Nous nous mettons tous d’accord sur les préparatifs de notre expédition et allons nous coucher... pour la dernière fois dans notre refuge.
….Au milieu de la nuit…
Je me retourne dans mon lit depuis déjà de longues minutes. Un rêve érotique m’a fait passer l’envie de dormir. Elle est si proche et si éloignée à la fois. Son espace d’intimité est attenant au mien et de là où je suis, je peux entendre le rythme régulier de sa respiration. J’imagine sa poitrine monter et descendre à cette même cadence, le souffle chaud qui s'échappe de ses lèvres charnues, un filet de bave qui dégouline dans le coin de sa bouche. Je me vois le lécher et remonter lentement vert la commissure avant de happer sa langue tout en explorant chaque parcelle de sa peau divinement douce.
Ah Adam...qu’est-ce qui t’arrive? Depuis quand une femme te fait autant languir?!?
J’ai épuisé toutes mes cartouches pour la reconquérir. Là, j’en suis à mon ultime tentative. Il faut que je la laisse venir à moi toute seule. Il me faut être patient et me tenir droit.
‘KOK KOK!’
Je me redresse brusquement et tend l’oreille. J’ai impression d’entendre des pas.
‘Cccchhhrrrrrr’
La porte de la grotte vient d’être ouverte. Un vent frais se répand dans tout l’espace. Je me lève prudemment et inspecte chaque espace pour m’assurer qu’elles vont bien. Sissi ok, Delo...Elle n’est pas là!
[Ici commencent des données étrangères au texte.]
/-- R278 (b), (c), for every decoder that meets its contract: where the reference machine stops with an error `e` in state
`a`, the pipeline reaches the cycle in which the failing instruction is in Decode, with everything older amounting to `a`.
An `UnknownOpcode` is raised there and then, for that instruction. With a `MisalignedAccess` the instruction goes on to
Execute, and the word at `a.pc + 4` to Decode: if that word decodes, the access is raised one cycle later from Memory, for
the failing instruction; if it does not, its own `UnknownOpcode` is raised instead. Runs of 2^61 instructions or more are
left out, since `nextInstNo` could wrap in them (U11). The effect of a record that no word of DPS-REF has is the model's
choice (notes/assumptions/15.md). -/
def Obligations.SequentialErrorStopsPipeline : Prop :=
  ∀ (dec : Decoder) (p : Params) (fuel : Nat) (e : Fault) (a : ArchState),
    DecodeContract dec → p.wellFormed = true → fuel < 2 ^ 61 →
    seqError dec (State.resetWith p).imem fuel (State.resetWith p).arch = some (e, a) →
    let word := (State.resetWith p).imem.readWord a.pc
    let nextWord := (State.resetWith p).imem.readWord (a.pc + 4)
    ∃ k, let s := cyclesWith dec k (State.resetWith p)
      s.frozen = false ∧ s.arch = a ∧ s.ifid.pc = a.pc ∧ s.ifid.instruction = word ∧
      match e with
      | .unknownOpcode w => w = word ∧ cycleWith dec s = { s with fault := some ⟨e, s.ifid.instNo, k + 1⟩ }
      | .misalignedAccess _ =>
        let t := cycleWith dec s
        let u := cycleWith dec t
        t.fault = none ∧ t.idex.instNo = s.ifid.instNo ∧ t.idex.pc = a.pc ∧
          t.ifid = ⟨s.nextInstNo, nextWord, a.pc + 4⟩ ∧
          if (dec nextWord).isSome = true then
            u.fault = none ∧ u.exmem.instNo = s.ifid.instNo ∧
              cycleWith dec u = { u with fault := some ⟨e, s.ifid.instNo, k + 3⟩ }
          else u = { t with fault := some ⟨.unknownOpcode nextWord, t.ifid.instNo, k + 2⟩ }
      | .outOfRange _ => False

/-- R278 (a), for every decoder that meets its contract: the pipeline raises errors only in runs that the reference
machine stops with an error; words off the executed path raise none. Runs of 2^64 cycles or more are left out, since
`nextInstNo` wraps in them (U11). The effect of a record that no word of DPS-REF has is the model's choice
(notes/assumptions/15.md). -/
def Obligations.PipelineErrorsAreSequential : Prop :=
  ∀ (dec : Decoder) (p : Params) (n : Nat), DecodeContract dec → p.wellFormed = true → n < 2 ^ 64 →
    (cyclesWith dec n (State.resetWith p)).fault ≠ none →
    ∃ fuel e a, seqError dec (State.resetWith p).imem fuel (State.resetWith p).arch = some (e, a)
end

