-- ==== Sys2Proof/Laws/Memory.lean ====
section
/-! SUPPORT. Reading after writing, byte by byte and word by word, and the canonical form. -/

namespace Sys2Proof.Machine

/-! ### Bytes of a word -/

theorem wordOfBytes_byteOfWord (w : Word) :
    wordOfBytes (byteOfWord w 0) (byteOfWord w 1) (byteOfWord w 2) (byteOfWord w 3) = w := by
  apply BitVec.eq_of_getLsbD_eq
  intro i hi
  simp only [wordOfBytes, byteOfWord, BitVec.getLsbD_append, BitVec.getLsbD_extractLsb']
  rcases Nat.lt_or_ge i 8 with h8 | h8
  · simp [h8]
  rcases Nat.lt_or_ge i 16 with h16 | h16
  · simp [Nat.not_lt.mpr h8, show i - 8 < 8 by omega, show 8 + (i - 8) = i by omega]
  rcases Nat.lt_or_ge i 24 with h24 | h24
  · simp [Nat.not_lt.mpr h8, show ¬ i - 8 < 8 by omega, show i - 8 - 8 < 8 by omega,
      show 16 + (i - 8 - 8) = i by omega]
  · simp [Nat.not_lt.mpr h8, show ¬ i - 8 < 8 by omega, show ¬ i - 8 - 8 < 8 by omega,
      show i - 8 - 8 - 8 < 8 by omega, show 24 + (i - 8 - 8 - 8) = i by omega]

/-! ### One byte -/

@[simp] theorem Memory.unlisted_eq : Memory.unlisted = 0 := rfl

@[simp] theorem Memory.readByte_nil (k : Nat) : Memory.readByte [] k = 0 := rfl

theorem Memory.readByte_cons (a : Nat) (b : Byte) (m : Memory) (k : Nat) :
    Memory.readByte ((a, b) :: m) k = if k = a then b else Memory.readByte m k := rfl

theorem Memory.writeByte_cons (a : Nat) (b : Byte) (m : Memory) (k : Nat) (v : Byte) :
    Memory.writeByte ((a, b) :: m) k v =
      if k < a then (if v = 0 then (a, b) :: m else (k, v) :: (a, b) :: m)
      else if k = a then (if v = 0 then m else (k, v) :: m)
      else (a, b) :: Memory.writeByte m k v := rfl

/-- An address below every listed one is unlisted. -/
theorem Memory.readByte_of_below {m : Memory} {k : Nat} (h : ∀ c ∈ m, k < c.1) : m.readByte k = 0 := by
  induction m with
  | nil => rfl
  | cons c m ih =>
    obtain ⟨a, b⟩ := c
    have hk : k < a := h (a, b) (List.mem_cons_self ..)
    rw [Memory.readByte_cons, if_neg (Nat.ne_of_lt hk)]
    exact ih fun c hc => h c (List.mem_cons_of_mem _ hc)

/-- In a rising memory, a byte written reads back, and every other byte is as before. -/
theorem Memory.readByte_writeByte {m : Memory} (hm : m.Pairwise fun c d => c.1 < d.1) (k j : Nat) (v : Byte) :
    (m.writeByte k v).readByte j = if j = k then v else m.readByte j := by
  induction m with
  | nil =>
    unfold Memory.writeByte
    split
    · next hv => simp only [Memory.unlisted_eq] at hv; simp [hv]
    · rfl
  | cons c m ih =>
    obtain ⟨a, b⟩ := c
    obtain ⟨first, rest⟩ := List.pairwise_cons.mp hm
    have below : ∀ i, i ≤ a → Memory.readByte m i = 0 := fun i hi =>
      Memory.readByte_of_below fun c hc => Nat.lt_of_le_of_lt hi (first c hc)
    rw [Memory.writeByte_cons]
    split
    · next hlt =>
      split
      · next hv =>
        by_cases hj : j = k
        · rw [if_pos hj, Memory.readByte_cons, if_neg (by omega), below j (by omega), hv]
        · rw [if_neg hj]
      · exact Memory.readByte_cons ..
    · split
      · next heq =>
        subst heq
        split
        · next hv =>
          by_cases hj : j = k
          · rw [if_pos hj, below j (by omega), hv]
          · rw [if_neg hj, Memory.readByte_cons, if_neg hj]
        · simp only [Memory.readByte_cons]
          split <;> rfl
      · rw [Memory.readByte_cons, Memory.readByte_cons, ih rest]
        by_cases hj : j = a
        · rw [if_pos hj, if_pos hj, if_neg (by omega)]
        · rw [if_neg hj, if_neg hj]

/-! ### The canonical form -/

theorem Memory.mem_writeByte {m : Memory} {k : Nat} {v : Byte} {c : Host.Cell} (h : c ∈ m.writeByte k v) :
    c = (k, v) ∧ v ≠ 0 ∨ c ∈ m := by
  induction m with
  | nil =>
    unfold Memory.writeByte at h
    split at h
    · exact .inr h
    · next hv => exact .inl ⟨List.mem_singleton.mp h, hv⟩
  | cons d m ih =>
    obtain ⟨a, b⟩ := d
    rw [Memory.writeByte_cons] at h
    split at h
    · split at h
      · exact .inr h
      · next hv => exact (List.mem_cons.mp h).imp (⟨·, hv⟩) id
    · split at h
      · split at h
        · exact .inr (List.mem_cons_of_mem _ h)
        · next hv => exact (List.mem_cons.mp h).imp (⟨·, hv⟩) (List.mem_cons_of_mem _)
      · rcases List.mem_cons.mp h with h | h
        · exact .inr (h ▸ List.mem_cons_self ..)
        · exact (ih h).imp id (List.mem_cons_of_mem _)

theorem Memory.writeByte_rising {m : Memory} (hm : m.Pairwise fun c d => c.1 < d.1) (k : Nat) (v : Byte) :
    (m.writeByte k v).Pairwise fun c d => c.1 < d.1 := by
  induction m with
  | nil =>
    unfold Memory.writeByte
    split
    · exact hm
    · exact List.pairwise_singleton ..
  | cons d m ih =>
    obtain ⟨a, b⟩ := d
    obtain ⟨first, rest⟩ := List.pairwise_cons.mp hm
    rw [Memory.writeByte_cons]
    split
    · next hlt =>
      split
      · exact hm
      · refine List.pairwise_cons.mpr ⟨fun c hc => ?_, hm⟩
        rcases List.mem_cons.mp hc with rfl | hc
        · exact hlt
        · exact Nat.lt_trans hlt (first c hc)
    · split
      · next heq =>
        split
        · exact rest
        · exact List.pairwise_cons.mpr ⟨fun c hc => heq ▸ first c hc, rest⟩
      · refine List.pairwise_cons.mpr ⟨fun c hc => ?_, ih rest⟩
        rcases Memory.mem_writeByte hc with ⟨rfl, -⟩ | hc
        · show a < k
          omega
        · exact first c hc

/-- Writing a byte within 32 bits keeps the canonical form. -/
theorem Memory.writeByte_wf {m : Memory} (hm : m.wf) {k : Nat} (hk : k < 2 ^ 32) (v : Byte) : (m.writeByte k v).wf := by
  refine ⟨Memory.writeByte_rising hm.1 k v, fun c hc => ?_⟩
  rcases Memory.mem_writeByte hc with ⟨rfl, hv⟩ | hc
  · exact ⟨hk, hv⟩
  · exact hm.2 c hc

theorem byteAddr_lt (a : Word) (i : Nat) : byteAddr a i < 2 ^ 32 := (a + BitVec.ofNat 32 i).isLt

/-- Writing a word keeps the canonical form. -/
theorem Memory.writeWord_wf {m : Memory} (hm : m.wf) (a v : Word) : (m.writeWord a v).wf := by
  unfold Memory.writeWord
  exact Memory.writeByte_wf (Memory.writeByte_wf (Memory.writeByte_wf (Memory.writeByte_wf hm (byteAddr_lt _ _) _)
    (byteAddr_lt _ _) _) (byteAddr_lt _ _) _) (byteAddr_lt _ _) _

theorem Memory.nil_wf : Memory.wf [] := ⟨List.Pairwise.nil, fun _ hc => absurd hc (List.not_mem_nil)⟩

/-- A loaded image is in canonical form. -/
theorem Memory.ofImage_wf (image : List (Word × Word)) : (Memory.ofImage image).wf := by
  induction image with
  | nil => exact Memory.nil_wf
  | cons e image ih => exact Memory.writeWord_wf ih _ _

/-! ### Words -/

theorem toNat_mod_four {a : Word} (ha : isWordAddress a = true) : a.toNat % 4 = 0 := by
  have h0 : a.extractLsb' 0 2 = 0#2 := by simpa [isWordAddress] using ha
  have h1 := congrArg BitVec.toNat h0
  simpa [BitVec.extractLsb'_toNat] using h1

/-- The bytes of a word address do not wrap. -/
theorem byteAddr_of_aligned {a : Word} (ha : isWordAddress a = true) {i : Nat} (hi : i < 4) :
    byteAddr a i = a.toNat + i := by
  have h := toNat_mod_four ha
  have hlt := a.isLt
  simp only [byteAddr, BitVec.toNat_add, BitVec.toNat_ofNat]
  omega

theorem isWordAddress_iff {a : Word} : isWordAddress a = true ↔ a.toNat % 4 = 0 := by
  refine ⟨toNat_mod_four, fun h => ?_⟩
  have h0 : a.extractLsb' 0 2 = 0#2 := by
    apply BitVec.eq_of_toNat_eq
    simpa [BitVec.extractLsb'_toNat] using h
  simpa [isWordAddress] using h0

theorem isWordAddress_add {a b : Word} (ha : isWordAddress a = true) (hb : isWordAddress b = true) :
    isWordAddress (a + b) = true := by
  rw [isWordAddress_iff] at *
  rw [BitVec.toNat_add]
  omega

theorem isWordAddress_shiftLeft (a : Word) : isWordAddress (a <<< 2) = true := by
  rw [isWordAddress_iff, BitVec.toNat_shiftLeft, Nat.shiftLeft_eq]
  omega

/-- A word written reads back where it was written (any address; the four byte addresses differ). -/
theorem Memory.readWord_writeWord_self {m : Memory} (hm : m.wf) (a v : Word) : (m.writeWord a v).readWord a = v := by
  have h0 := hm
  have h1 := Memory.writeByte_wf h0 (byteAddr_lt a 0) (byteOfWord v 0)
  have h2 := Memory.writeByte_wf h1 (byteAddr_lt a 1) (byteOfWord v 1)
  have h3 := Memory.writeByte_wf h2 (byteAddr_lt a 2) (byteOfWord v 2)
  have d : ∀ i j, i < 4 → j < 4 → i ≠ j → byteAddr a i ≠ byteAddr a j := by
    intro i j hi hj hij
    have hlt := a.isLt
    simp only [byteAddr, BitVec.toNat_add, BitVec.toNat_ofNat]
    omega
  unfold Memory.readWord Memory.writeWord
  simp [Memory.readByte_writeByte h3.1, Memory.readByte_writeByte h2.1, Memory.readByte_writeByte h1.1,
    Memory.readByte_writeByte h0.1, d, wordOfBytes_byteOfWord]

/-- Writing a word leaves every byte outside its four as it was. -/
theorem Memory.readByte_writeWord_of_ne {m : Memory} (hm : m.wf) {a : Word} (v : Word) {k : Nat}
    (hk : ∀ i < 4, k ≠ byteAddr a i) : (m.writeWord a v).readByte k = m.readByte k := by
  have h0 := hm
  have h1 := Memory.writeByte_wf h0 (byteAddr_lt a 0) (byteOfWord v 0)
  have h2 := Memory.writeByte_wf h1 (byteAddr_lt a 1) (byteOfWord v 1)
  have h3 := Memory.writeByte_wf h2 (byteAddr_lt a 2) (byteOfWord v 2)
  unfold Memory.writeWord
  simp [Memory.readByte_writeByte h3.1, Memory.readByte_writeByte h2.1, Memory.readByte_writeByte h1.1,
    Memory.readByte_writeByte h0.1, hk 0, hk 1, hk 2, hk 3]

/-- Writing a word leaves every other word as it was. -/
theorem Memory.readWord_writeWord_of_ne {m : Memory} (hm : m.wf) {a b : Word} (ha : isWordAddress a = true)
    (hb : isWordAddress b = true) (hab : a ≠ b) (v : Word) : (m.writeWord a v).readWord b = m.readWord b := by
  have na : a.toNat ≠ b.toNat := fun h => hab (BitVec.eq_of_toNat_eq h)
  have ma := toNat_mod_four ha
  have mb := toNat_mod_four hb
  have d : ∀ j < 4, ∀ i < 4, byteAddr b j ≠ byteAddr a i := by
    intro j hj i hi
    rw [byteAddr_of_aligned ha hi, byteAddr_of_aligned hb hj]
    omega
  unfold Memory.readWord
  rw [Memory.readByte_writeWord_of_ne hm v (d 0 (by omega)), Memory.readByte_writeWord_of_ne hm v (d 1 (by omega)),
    Memory.readByte_writeWord_of_ne hm v (d 2 (by omega)), Memory.readByte_writeWord_of_ne hm v (d 3 (by omega))]

end Sys2Proof.Machine
end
Je me précipite vers la sortie. La lune est pleine et les vagues qui s’écrasent contre la paroi sont hautes et violentes. Je l’aperçois gravir les rochers et pénétrer dans la forêt.
Mais où est-ce qu’elle va ?!?
Je retourne à l’intérieur et récupère ma torche avant de la suivre discrètement. D’un pas sûr et lent, elle s’enfonce dans les bois, sans éclairage. Le feuillage est tellement épais que la lumière de la Lune ne le transperce pas.
Mais c’est quoi ce délire? Elle a des yeux de chat ou quoi? Comment fait-elle pour se repérer dans cette obscurité?!? Même avec ma lampe de poche, il m’arrive de trébucher, mais elle, rien. Comme si elle avait l’habitude d’emprunter cette route…
Cela doit faire 15 bonnes minutes que nous marchons et je commence à m’inquiéter car nous avons tellement bifurqué que je ne suis plus sûr de savoir retrouver le chemin inverse. Soudain elle s'arrête. Je m'arrête à mon tour, éteins ma lampe et me cache derrière un arbre. Elle scrute les environs, se baisse et pose quelque chose sur le sol. Je ne vois pas grand chose de là où je suis alors j’entreprends de me rapprocher. Lentement, prudemment, j’avance à pas de loup pour ne pas me faire repérer. Je l’entends murmurer des choses. Elle semble creuser dans la terre.
Putain mais qu’est-ce qu’elle fout?!?
‘CRACK!’
Une branche vient de craquer au loin. Elle s'arrête, se redresse et regarde autour d’elle. Son regard semble se figer dans ma direction.
Mince! On dirait qu’elle m’a repéré. Mais c’est impossible, je suis bien caché pourtant!
Je bloque ma respiration. Mon coeur bat tellement fort que j’ai l’impression qu’elle peut l’entendre. Le silence qui règne est tellement assourdissant que mes oreilles se mettent à bourdonner. Soudain, une voix venue d'outre-tombe semble sortir d'elle:
« AH AH AH ! Je m’amuse comme une folle grâce à vous. Merci, vous êtes géniaux! Hélas... personne ne sortira vivant d’ici ! »
Mon sang se glace d'un coup. Ande mozo?!? Agamba m’ignemba ! (Ça c’est quoi?!? Les choses du vampire!)
Voilà! Je savais bien que je devais me méfier d'elle!